> **PROMPT**
What is wanted is an exact copy of the lines from the top of the listing through the line containing "width (R19). -/".

Top of DATA SUPPLIED

-- ==== Sys2Proof/Safety.lean ====
section
/-! DEFINITION. The invariant of the machine: what the spec says holds of every state, in the terms the statements use. -/

namespace Sys2Proof.Machine

/-- `CPSR.M` is one of the seven modes (R14). -/
def CoreState.ModeLegal (k : CoreState) : Prop := (bankOf k.mode).isSome = true

/-- The latch equals its expression (R31). -/
def CoreState.LatchExact (k : CoreState) : Prop := k.irqLatch = (k.ime && (k.ie &&& k.ifl) != 0)

/-- `R[15]` is a multiple of the instruction width (R19). -/
def CoreState.PcAligned (k : CoreState) : Prop := k.pc &&& (if k.t then 1 else 3) = 0

/-- In Thumb mode the slots hold half-words, zero-extended (R28). -/
def CoreState.PipeNarrow (k : CoreState) : Prop := k.t = true → k.pipe0.toNat < 2 ^ 16 ∧ k.pipe1.toNat < 2 ^ 16

/-- The invariant of one core. -/
structure CoreState.Inv (k : CoreState) : Prop where
  mode  : k.ModeLegal
  latch : k.LatchExact
  pc    : k.PcAligned
  pipe  : k.PipeNarrow

/-- The scheduler's queue is in ascending time (R37). -/
def State.QueueAscending (s : State) : Prop := s.queue.Pairwise fun x y => x.1.toNat ≤ y.1.toNat

/-- Event handles are the numbers below `next_id`, each once (R541). -/
def State.HandlesFresh (s : State) : Prop :=
  s.events.Pairwise (fun x y => x.id ≠ y.id) ∧ ∀ e ∈ s.events, e.id < s.nextId

/-- The invariant of the machine. -/
structure State.Inv (s : State) : Prop where
  a7      : s.a7.Inv
  a9      : s.a9.Inv
  memory  : s.buf.wf
  fields  : Memory.wf s.fields
  queue   : s.QueueAscending
  handles : s.HandlesFresh

/-- A run stays safe as long as no step faults or is refused. -/
def SafeFor : Nat → State → Prop
  | 0, _ => True
  | k + 1, s => ∃ t, step s = .next t ∧ SafeFor k t

/-! The terms of the statements. -/

/-- What a read gives where reading changes nothing (R77, R106): the bytes of a backing buffer, or a fixed value. -/
def plainRead (c : CoreId) (a : Word) (w : Width) (s : State) : Option Word :=
  match locate c (alignDown a w) .read s with
  | .buffer b o => some (readBytes (s.buf.cells b) o w)
  | .fixed v => some (truncate w v)
  | _ => none

/-- The width of an instruction fetch (R107); `thumb` is `CPSR.T`. -/
def fetchWidth (thumb : Bool) : Width := if thumb then .w16 else .w32

/-- The bytes of an instruction (R177). -/
def fetchStep (thumb : Bool) : Word := if thumb then 2 else 4

/-- Where a flush to `target` fetches from (R174). -/
def fetchAddr (thumb : Bool) (target : Word) : Word := if thumb then target &&& 0xFFFFFFFE else target &&& 0xFFFFFFFC

/-- The two reads of a flush to `target` find `p0` and `p1` (R174), in memory whose reading changes nothing. -/
def Fetches (thumb : Bool) (target : Word) (s : State) (p0 p1 : Word) : Prop :=
  plainRead s.running (fetchAddr thumb target) (fetchWidth thumb) s = some p0 ∧
  plainRead s.running (fetchAddr thumb target + fetchStep thumb) (fetchWidth thumb) s = some p1

/-- The state with the pipeline refilled from `target` (R174). -/
def State.refilled (thumb : Bool) (target p0 p1 : Word) (s : State) : State :=
  { (s.setPipe p0 p1).setX 15 (fetchAddr thumb target + fetchStep thumb + fetchStep thumb) with branched := true }

/-- What no register write, flag write or jump touches: everything but the executing core's live registers, its status
register and its pipeline, and but memory. -/
structure Kept (s t : State) : Prop where
  running     : t.running = s.running
  other       : ∀ c, c ≠ s.running → t.core c = s.core c
  par         : t.par = s.par
  ctl         : t.ctl = s.ctl
  fields      : t.fields = s.fields
  currentTime : t.currentTime = s.currentTime
  queue       : t.queue = s.queue
  events      : t.events = s.events
  nextId      : t.nextId = s.nextId
  fault       : t.fault = s.fault
  owner       : t.owner = s.owner
  freeCount   : t.freeCount = s.freeCount
  bankR13     : t.cur.bankR13 = s.cur.bankR13
  bankR14     : t.cur.bankR14 = s.cur.bankR14
  fiqR8       : t.cur.fiqR8 = s.cur.fiqR8
  nonfiqR8    : t.cur.nonfiqR8 = s.cur.nonfiqR8
  spsr        : t.cur.spsr = s.cur.spsr
  halted      : t.cur.halted = s.cur.halted
  timestamp   : t.cur.timestamp = s.cur.timestamp
  ime         : t.cur.ime = s.cur.ime
  ie          : t.cur.ie = s.cur.ie
  ifl         : t.cur.ifl = s.cur.ifl
  irqLatch    : t.cur.irqLatch = s.cur.irqLatch
  booted      : t.cur.booted = s.cur.booted
  unknownLog  : t.cur.unknownLog = s.cur.unknownLog
  pageTable   : t.cur.pageTable = s.cur.pageTable
  mmio        : t.cur.mmio = s.cur.mmio

/-- Every live register but the listed ones is unchanged. -/
def RegsKept (regs : List (BitVec 4)) (s t : State) : Prop := ∀ i, i ∉ regs → t.x i = s.x i

/-- Every bit of the status register outside `mask` is unchanged. -/
def StatusKept (mask : Word) (s t : State) : Prop := t.cur.cpsr &&& ~~~mask = s.cur.cpsr &&& ~~~mask

/-- The pipeline is unchanged, and no flush happened. -/
def PipeKept (s t : State) : Prop :=
  t.cur.pipe0 = s.cur.pipe0 ∧ t.cur.pipe1 = s.cur.pipe1 ∧ t.branched = s.branched

/-- Every byte of memory is unchanged. -/
def MemoryKept (s t : State) : Prop := ∀ b o, t.byteAt b o = s.byteAt b o

/-- The frame of an instruction that neither jumps nor stores: it may write the listed registers and the masked status bits. -/
structure Frame (regs : List (BitVec 4)) (mask : Word) (s t : State) : Prop where
  kept   : Kept s t
  regs   : RegsKept regs s t
  status : StatusKept mask s t
  pipe   : PipeKept s t
  memory : MemoryKept s t

/-- The frame of a jump: as `Frame`, but R15 and the pipeline change. -/
structure JumpFrame (regs : List (BitVec 4)) (mask : Word) (s t : State) : Prop where
  kept   : Kept s t
  regs   : RegsKept (15 :: regs) s t
  status : StatusKept mask s t
  memory : MemoryKept s t

/-- The frame of a store: as `Frame`, memory apart. -/
structure StoreFrame (regs : List (BitVec 4)) (s t : State) : Prop where
  kept   : Kept s t
  regs   : RegsKept regs s t
  status : StatusKept 0 s t
  pipe   : PipeKept s t

/-- The bytes of `v` stand from byte `o` of buffer `b` on, `w` wide, and every other byte is as it was (R73, R74). -/
def StoredAt (b : Buf) (o : Nat) (w : Width) (v : Word) (s t : State) : Prop :=
  (∀ i, i < widthBytes w → t.byteAt b (o + i) = byteOf v i) ∧
  ∀ b' o', (b' ≠ b ∨ o' < o ∨ o + widthBytes w ≤ o') → t.byteAt b' o' = s.byteAt b' o'

/-- The condition flags, all four. -/
def nzcvMask : Word := 0xF0000000

/-- The flags of a logical result (R209). -/
def logicalFlags (r : Word) (carry : Bool) (s : State) : Flags := { n := r.getLsbD 31, z := r == 0, c := carry, v := s.cur.v }

/-- A sum with a carry in, modulo 2^32. -/
def sumWord (a b : Word) (cin : Bool) : Word := a + b + (BitVec.ofBool cin).setWidth 32

/-- Its flags, in terms of integers: C is the unsigned carry out, V the signed overflow (R210). -/
def sumFlags (a b : Word) (cin : Bool) : Flags :=
  let r := sumWord a b cin
  { n := r.getLsbD 31, z := r == 0, c := decide (2 ^ 32 ≤ a.toNat + b.toNat + cin.toNat),
    v := outOfRange (a.toInt + b.toInt + cin.toNat) }

/-- A difference with a carry (= not borrow) in, modulo 2^32. -/
def diffWord (a b : Word) (cin : Bool) : Word := a - b - (BitVec.ofBool (!cin)).setWidth 32

/-- Its flags, in terms of integers: C = 1 means no borrow, V the signed overflow (R210, R216, R220). -/
def diffFlags (a b : Word) (cin : Bool) : Flags :=
  let r := diffWord a b cin
  { n := r.getLsbD 31, z := r == 0, c := decide (b.toNat + (!cin).toNat ≤ a.toNat),
    v := outOfRange (a.toInt - b.toInt - (!cin).toNat) }

/-- A sum and a difference with their flags. -/
def sumResult (a b : Word) (cin : Bool) : Word × Flags := (sumWord a b cin, sumFlags a b cin)
def diffResult (a b : Word) (cin : Bool) : Word × Flags := (diffWord a b cin, diffFlags a b cin)

/-! How a result is written. -/

/-- One register's result: the condition it waits for, the register, its value, the flags and Q afterwards, and the status
bits it may change. -/
structure Result where
  cond  : BitVec 4
  rd    : BitVec 4
  value : Word
  flags : Flags
  q     : Bool
  mask  : Word

/-- The flush went to `target` (R174): the program counter two instructions on, the pipeline filled. -/
def JumpedTo (thumb : Bool) (target p0 p1 : Word) (t : State) : Prop :=
  t.x 15 = fetchAddr thumb target + fetchStep thumb + fetchStep thumb ∧ t.cur.pipe0 = p0 ∧ t.cur.pipe1 = p1 ∧
  t.cur.t = thumb ∧ t.branched = true

/-- The instruction completes with this result: the register, the flags, nothing else; a result for R15 is a jump in the
instruction set in force (R200, R211, R250). -/
def Result.Completes (i : Instr) (r : Result) (s : State) : Prop :=
  (r.rd ≠ 15 → ∃ t, exec i s = .next t ∧ t.x r.rd = r.value ∧ t.cur.flags = r.flags ∧ t.cur.q = r.q ∧
    Frame [r.rd] r.mask s t) ∧
  (r.rd = 15 → ∀ p0 p1, Fetches s.cur.t r.value s p0 p1 → ∃ t, exec i s = .next t ∧ JumpedTo s.cur.t r.value p0 p1 t ∧
    t.cur.flags = r.flags ∧ t.cur.q = r.q ∧ JumpFrame [] r.mask s t)

/-- The instruction completes with these flags and no other change (R213). -/
def FlagsComplete (i : Instr) (f : Flags) (s : State) : Prop :=
  ∃ t, exec i s = .next t ∧ t.cur.flags = f ∧ Frame [] nzcvMask s t

/-- The sticky Q bit alone (R20). -/
def qMask : Word := 0x08000000

/-- The T bit alone (R20). -/
def tMask : Word := 0x00000020

/-! Data processing (spec/41_data_processing.md). -/

/-- Operand 2 in its three forms (R200). -/
inductive Operand2 where
  | imm (x : ImmOperand)
  | shiftImm (x : ShiftImmOperand)
  | shiftReg (x : ShiftRegOperand)

/-- The first operand: with a register shift R15 reads four bytes further on (R207). -/
def Operand2.first (o : Operand2) (rn : BitVec 4) (k : CoreState) : Word :=
  match o with
  | .shiftReg _ => k.regPlus4 rn
  | _ => k.reg rn

/-- The second operand with the shifter's carry (R201 to R207). -/
def Operand2.second (o : Operand2) (k : CoreState) : Shifted :=
  match o with
  | .imm x => operandImm x k
  | .shiftImm x => operandShiftImm x k
  | .shiftReg x => operandShiftReg x k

Bottom of DATA SUPPLIED

> **SOLUTION FOR THIS EXERCISE**
-- ==== Sys2Proof/Safety.lean ====
section
/-! DEFINITION. The invariant of the machine: what the spec says holds of every state, in the terms the statements use. -/

namespace Sys2Proof.Machine

/-- `CPSR.M` is one of the seven modes (R14). -/
def CoreState.ModeLegal (k : CoreState) : Prop := (bankOf k.mode).isSome = true

/-- The latch equals its expression (R31). -/
def CoreState.LatchExact (k : CoreState) : Prop := k.irqLatch = (k.ime && (k.ie &&& k.ifl) != 0)

/-- `R[15]` is a multiple of the instruction width (R19). -/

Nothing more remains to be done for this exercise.